→ Extracted information:
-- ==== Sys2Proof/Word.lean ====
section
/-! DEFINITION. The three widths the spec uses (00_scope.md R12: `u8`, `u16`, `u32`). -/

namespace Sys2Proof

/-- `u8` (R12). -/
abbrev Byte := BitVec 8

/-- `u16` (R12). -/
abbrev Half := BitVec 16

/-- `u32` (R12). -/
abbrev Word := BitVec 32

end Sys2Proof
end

→ Requirement: Transcribe the material above in full.

→ Your response:
-- ==== Sys2Proof/Word.lean ====
section
/-! DEFINITION. The three widths the spec uses (00_scope.md R12: `u8`, `u16`, `u32`). -/

namespace Sys2Proof

/-- `u8` (R12). -/
abbrev Byte := BitVec 8

/-- `u16` (R12). -/
abbrev Half := BitVec 16

/-- `u32` (R12). -/
abbrev Word := BitVec 32

end Sys2Proof
end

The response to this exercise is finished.